Roma, 29 gen. (askanews) – Il ministro della Difesa Guido Crosetto ha affermato oggi, intervenendo al Forum difesa, intervistato da Bruno Vespa, che nessuno pensa di avere “domani un esercito europeo”, respingendo l’idea di una contrapposizione tra rafforzamento della Nato e sviluppo di una dimensione europea della difesa, a commento delle parole dell’ammiraglio Giuseppe Cavo Dragone, presidente del Comitato militare della Nato, al Corriere della Sera, secondo cui non bisogna puntare su un esercito europeo ma sulla cooperazione transatlantica.
“È stato frainteso”, ha ipotizzato Crosetto. “Nessuno pensa di avere domani mattina un esercito europeo”, ha segnalato il capo della difesa italiana, ricordando che “la difesa resta nazionale per Costituzione” e che quando si parla di Europa “si parla della possibilità di interoperare tra eserciti, aeronautiche e marine dei diversi Paesi, secondo gli schemi della Nato”.

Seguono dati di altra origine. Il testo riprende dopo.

/-- JOB_CLOSE (R7, R8): the closed flag is set, and in RUNNING or HELD a job with no file and no source slab ends
COMPLETE at once; elsewhere the state is kept. Taken again it changes nothing. A close
that ends nothing queues no JOB_STATE: the closed flag is not among what JOB_STATE is queued for (log 33). -/
def Obligations.JobCloseClosesAndMayEnd : Prop :=
  ∀ (s : State) (f : RxFrame) (n : CardNo), s.Takes .jobClose f → f.payload = [BitVec.ofNat 8 n.val] →
    availability .jobClose (s.ctl.job n).state = none →
    ((s.ctl.job n).closed = true → exec .jobClose s = .next (s.doneOnly f []))
      ∧ ((s.ctl.job n).closed = false →
          let ends := ((s.ctl.job n).state = .running ∨ (s.ctl.job n).state = .held) ∧ s.ctl.queue n = []
            ∧ s.ctl.sourceCount n = 0
          (¬ends → exec .jobClose s = .next
            (({ s with ctl := { s.ctl with jobs := s.ctl.jobs.set n { s.ctl.job n with closed := true } } } :
              State).doneOnly f []))
          ∧ (ends → ∃ t, exec .jobClose s = .next t ∧ s.DoneIn t f []
              ∧ t.ctl.job n = { s.ctl.job n with
                  closed := true, state := .ended, endReason := .complete, holds := HoldSet.empty, suspend := .none
                  faultCause := .none }
              ∧ s.ctl.OtherJobsSame t.ctl n ∧ s.ctl.OtherPortsSame t.ctl n ∧ t.ctl.files = s.ctl.files
              ∧ t.ctl.slabs = s.ctl.slabs))

/-- JOB_SUSPEND (R19, R20, R21): a mode above 1 is BAD_FIELD. PROMPT stays PROMPT; FINISH gives way to it. With the mode
unchanged nothing else changes. Otherwise the job is SUSPENDING, or SUSPENDED at once when its drain is done; FINISH
leaves ports, files and slabs alone, and after PROMPT no drive verifies a file of the job or holds its first
transaction staged: a first transaction that was staged is back in the write queue at its place in fill order, behind every
entry as old as it and ahead of the younger ones, a next transaction staged behind the one in flight is kept, and a file
whose context was abandoned is at the head of the verify queue (R146). The hold set is kept. -/
def Obligations.JobSuspendSuspends : Prop :=
  ∀ (s : State) (f : RxFrame) (n : CardNo) (b : Byte), s.Takes .jobSuspend f → f.payload = [BitVec.ofNat 8 n.val, b] →
    availability .jobSuspend (s.ctl.job n).state = none →
    (1 < b.toNat → exec .jobSuspend s = .next (s.refusedFor f .badField))
      ∧ (b.toNat ≤ 1 →
        let j := s.ctl.job n
        let mode := if b = 0 ∨ (j.state = .suspending ∧ j.suspend = .prompt) then SuspendMode.prompt else .finish
        let fields := [BitVec.ofNat 8 n.val, mode.code]
        (j.state = .suspending → j.suspend = mode → exec .jobSuspend s = .next (s.doneOnly f fields))
          ∧ (¬(j.state = .suspending ∧ j.suspend = mode) →
              ∃ t, exec .jobSuspend s = .next t ∧ s.DoneIn t f fields ∧ t.ctl.files = s.ctl.files
                ∧ (t.ctl.job n).state =
                    (if (if mode = .finish then t.ctl.finishDrained n else t.ctl.promptDrained n) then .suspended
                     else .suspending)
                ∧ (t.ctl.job n).suspend = mode ∧ (t.ctl.job n).holds = j.holds
                ∧ (t.ctl.job n).lastRelease = j.lastRelease
                ∧ (mode = .finish → s.ctl.OtherJobsSame t.ctl n ∧ s.ctl.OtherPortsSame t.ctl n
                    ∧ t.ctl.slabs = s.ctl.slabs)
                ∧ (mode = .prompt → ∀ d,
                    let p := s.ctl.drive d
                    let q := t.ctl.drive d
                    (∀ k, q.context = some k → k.file.job ≠ n)
                      ∧ (∀ g, q.staged = some g → g.first = true → (t.ctl.slab g.slab).job ≠ some n)
                      ∧ (∀ g, p.staged = some g → g.first = true → (s.ctl.slab g.slab).job = some n →
                          (∀ y ∈ g.slab :: p.writeQueue, y.val < 508) →
                          ∃ pre post, p.writeQueue = pre ++ post ∧ (∀ y ∈ pre, s.ctl.age g.slab ≤ s.ctl.age y)
                            ∧ (∀ y, post.head? = some y → s.ctl.age y < s.ctl.age g.slab)
                            ∧ g.slab ∈ q.writeQueue ∧ q.writeQueue.Sublist (pre ++ g.slab :: post))
                      ∧ (∀ g, p.staged = some g → g.first = false → p.link.flight ≠ none → q.staged = some g)
                      ∧ ∀ k, p.context = some k → k.file.job = n →
                          ∃ rest, q.verifyQueue = k.file :: rest ∧ rest.Sublist p.verifyQueue)))

/-- JOB_RESUME. In HELD (R17, R10, R8): HOLD_PERSISTS when no cause is marked ready. Otherwise the ready causes are removed
and the pending ones stay; with none left the job is RUNNING and its last release cause is the last removed, in the order
CARD_GONE, then the destination list; the reply lists the removed and the left causes. In SUSPENDED (R23): RUNNING with an
empty hold set and HELD otherwise, suspend mode NONE, no cause removed and the last release cause kept. A closed job with
no file and no source slab ends COMPLETE instead. -/
def Obligations.JobResumeLeavesHeldOrSuspended : Prop :=
  ∀ (s : State) (f : RxFrame) (n : CardNo), s.Takes .jobResume f → f.payload = [BitVec.ofNat 8 n.val] →
    let j := s.ctl.job n
    let h := j.holds
    let g := h.destGone
    let anyReady := h.cardGone = some .ready ∨ ∃ d : DriveNo, h.destGone[d] = some .ready
    let removed := fun (m : Option Mark) => if m = some .ready then (1 : Byte) else 0
    let left := fun (m : Option Mark) => if m = some .ready then none else m
    let h' : HoldSet := { cardGone := left h.cardGone, destGone := h.destGone.map left }
    let last := match (j.dests.filter fun e => h.destGone[e.port] == some .ready).getLast? with
      | some e => ReleaseCause.destGone e.port
      | none => .cardGone
    let j' := if h'.isEmpty then { j with holds := h', state := .running, lastRelease := last }
      else { j with holds := h' }
    (j.state = .held → ¬anyReady → exec .jobResume s = .next (s.refusedFor f .holdPersists))
      ∧ (j.state = .held → anyReady → ∃ t, exec .jobResume s = .next t
          ∧ s.DoneIn t f [BitVec.ofNat 8 n.val, removed h.cardGone, removed h.destGone[0], removed h.destGone[1],
              removed h.destGone[2], removed h.destGone[3], markCode h'.cardGone, markCode h'.destGone[0],
              markCode h'.destGone[1], markCode h'.destGone[2], markCode h'.destGone[3]]
          ∧ t.ctl.job n =
              (if j.closed = true ∧ s.ctl.queue n = [] ∧ s.ctl.sourceCount n = 0 then j'.endedComplete else j')
          ∧ s.ctl.OtherJobsSame t.ctl n ∧ s.ctl.OtherPortsSame t.ctl n ∧ t.ctl.files = s.ctl.files)
      ∧ (j.state = .suspended → ∃ t, exec .jobResume s = .next t
          ∧ s.DoneIn t f [BitVec.ofNat 8 n.val, 0, 0, 0, 0, 0, markCode h.cardGone, markCode g[0], markCode g[1],
              markCode g[2], markCode g[3]]
          ∧ (t.ctl.job n).suspend = .none ∧ (t.ctl.job n).lastRelease = j.lastRelease
          ∧ (if j.closed = true ∧ t.ctl.queue n = [] ∧ t.ctl.sourceCount n = 0 then
              (t.ctl.job n).state = .ended ∧ (t.ctl.job n).endReason = .complete
             else (t.ctl.job n).state = (if h.isEmpty then .running else .held) ∧ (t.ctl.job n).holds = h))

/-- JOB_DROP (R18, R51, R152, R27): BAD_FIELD for a port outside the job's list; nothing but DONE for one already
DROPPED. A LIVE one becomes DROPPED, its hold cause goes, every result on it that is not final becomes DROPPED in files that
were not COMPLETE, while those that were stay as they stand (R53), and the port holds no verify work of the job, no write
entry of its slabs and no WRITE of them staged, and owes none of its FILLED slabs a write any more. With no LIVE port left
the job stops for want of destinations, even where the drop completes the last file of a closed job with no slab (the
model's choice, log 38); with one left, a job held for that cause alone goes on RUNNING. -/
def Obligations.JobDropDropsADestination : Prop :=
  ∀ (s : State) (f : RxFrame) (n : CardNo) (b : Byte), s.Takes .jobDrop f → f.payload = [BitVec.ofNat 8 n.val, b] →
    availability .jobDrop (s.ctl.job n).state = none →
    let j := s.ctl.job n
    ((∀ e ∈ j.dests, e.port.val ≠ b.toNat) → exec .jobDrop s = .next (s.refusedFor f .badField))
      ∧ ∀ (d : DriveNo) (e : Dest), b.toNat = d.val → j.dests.find? (fun e => e.port == d) = some e →
        (e.live = false → exec .jobDrop s = .next (s.doneOnly f []))
          ∧ (e.live = true →
              let dests := j.dests.map fun e => if e.port = d then { e with live := false } else e
              ∃ t, exec .jobDrop s = .next t ∧ s.DoneIn t f [] ∧ (t.ctl.job n).dests = dests
                ∧ (t.ctl.job n).holds.destGone[d] = none
                ∧ (s.ctl.FileNamesFresh → ∀ g ∈ t.ctl.queue n, ∃ g0 ∈ s.ctl.queue n, g0.ref = g.ref
                    ∧ (g0.isComplete = true → g = g0)
                    ∧ (g0.isComplete = false → g.dests = g0.dests.map fun e =>
                        if e.port = d ∧ (e.result = .pending ∨ (e.result = .written ∧ j.verify = .readback)) then
                          { e with result := .dropped }
                        else e))
                ∧ (∀ x ∈ (t.ctl.drive d).writeQueue, (s.ctl.slab x).job ≠ some n)
                ∧ ((∀ w, (s.ctl.drive d).writing = some w → (s.ctl.slab w.slab).inFlight[d] = true) →
                    ∀ y, (t.ctl.drive d).staged = some y → (s.ctl.slab y.slab).job ≠ some n)
                ∧ (∀ x, (s.ctl.slab x).isFilledOf n = true → (t.ctl.slab x).pendingWrites[d] = false)
                ∧ (∀ r ∈ (t.ctl.drive d).verifyQueue, r.job ≠ n)
                ∧ (∀ k, (t.ctl.drive d).context = some k → k.file.job ≠ n)
                ∧ ((∀ e ∈ dests, e.live = false) →
                    ((t.ctl.job n).state = .stopping ∨ (t.ctl.job n).state = .ended)
                      ∧ (t.ctl.job n).endReason = .noDestination)
                ∧ ((∃ e ∈ dests, e.live = true) → j.state = .held → j.holds.destGone[d] ≠ none →
                    (j.holds.setDest d none).isEmpty = true → t.ctl.queue n ≠ [] →
                    (t.ctl.job n).state = .running ∧ (t.ctl.job n).lastRelease = .destGone d)
                ∧ ∀ m, m ≠ n → t.ctl.queue m = s.ctl.queue m)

Il ministro ha insistito sul fatto che non esiste alcuna prospettiva di forze armate unificate sul modello statunitense. “Nessuno pensa a una bandiera dell’Unione europea su un esercito come quello americano, perché gli Stati Uniti sono una federazione e noi no. Per noi le forze armate devono restare nazionali, ma capaci di operare insieme come se fossero un’unica marina o un’unica aeronautica”.
Crosetto ha quindi ribadito la centralità del ruolo di Washington. “Senza gli americani oggi non esiste né difesa né deterrenza”, ha affermato. “La deterrenza della Nato dipende principalmente dagli investimenti che gli Stati Uniti hanno fatto e continuano a fare, di una rilevanza tale da aver creato un divario tecnologico e numerico evidente”. Anche ipotizzando di aumentare drasticamente le spese europee, ha aggiunto, “se iniziassimo oggi a investire il 5 per cento del Pil, in 25 o 30 anni parleremmo comunque di capacità non paragonabili”.
Secondo il ministro, il cambio di passo dell’Europa è iniziato dopo l’invasione russa dell’Ucraina. “Ci ha risvegliati dalla convinzione che ci potessimo affidare sempre agli americani e spendere tutto sullo Stato sociale. Già Obama ci aveva detto che stavamo sbagliando e che dovevamo investire di più. Ora l’Europa ha capito che deve costruire una propria capacità all’interno della Nato e che non può permettersi un disimpegno degli Stati Uniti”.
Crosetto ha richiamato anche il tema della deterrenza nucleare. “In Europa l’unica forza atomica è quella francese, che non è paragonabile per numeri a quella russa. Possiamo forse costruire una capacità di difesa europea in 5 o 10 anni, ma non una vera capacità di deterrenza nucleare”.
Da qui la sua lettura delle parole di Cavo Dragone. “Non è un attacco a ciò che sta facendo l’Europa”, ha spiegato, “ma il richiamo a costruire un’Europa forte dentro un’alleanza forte, perché altrimenti oggi non avrebbe spalle sufficienti dietro”.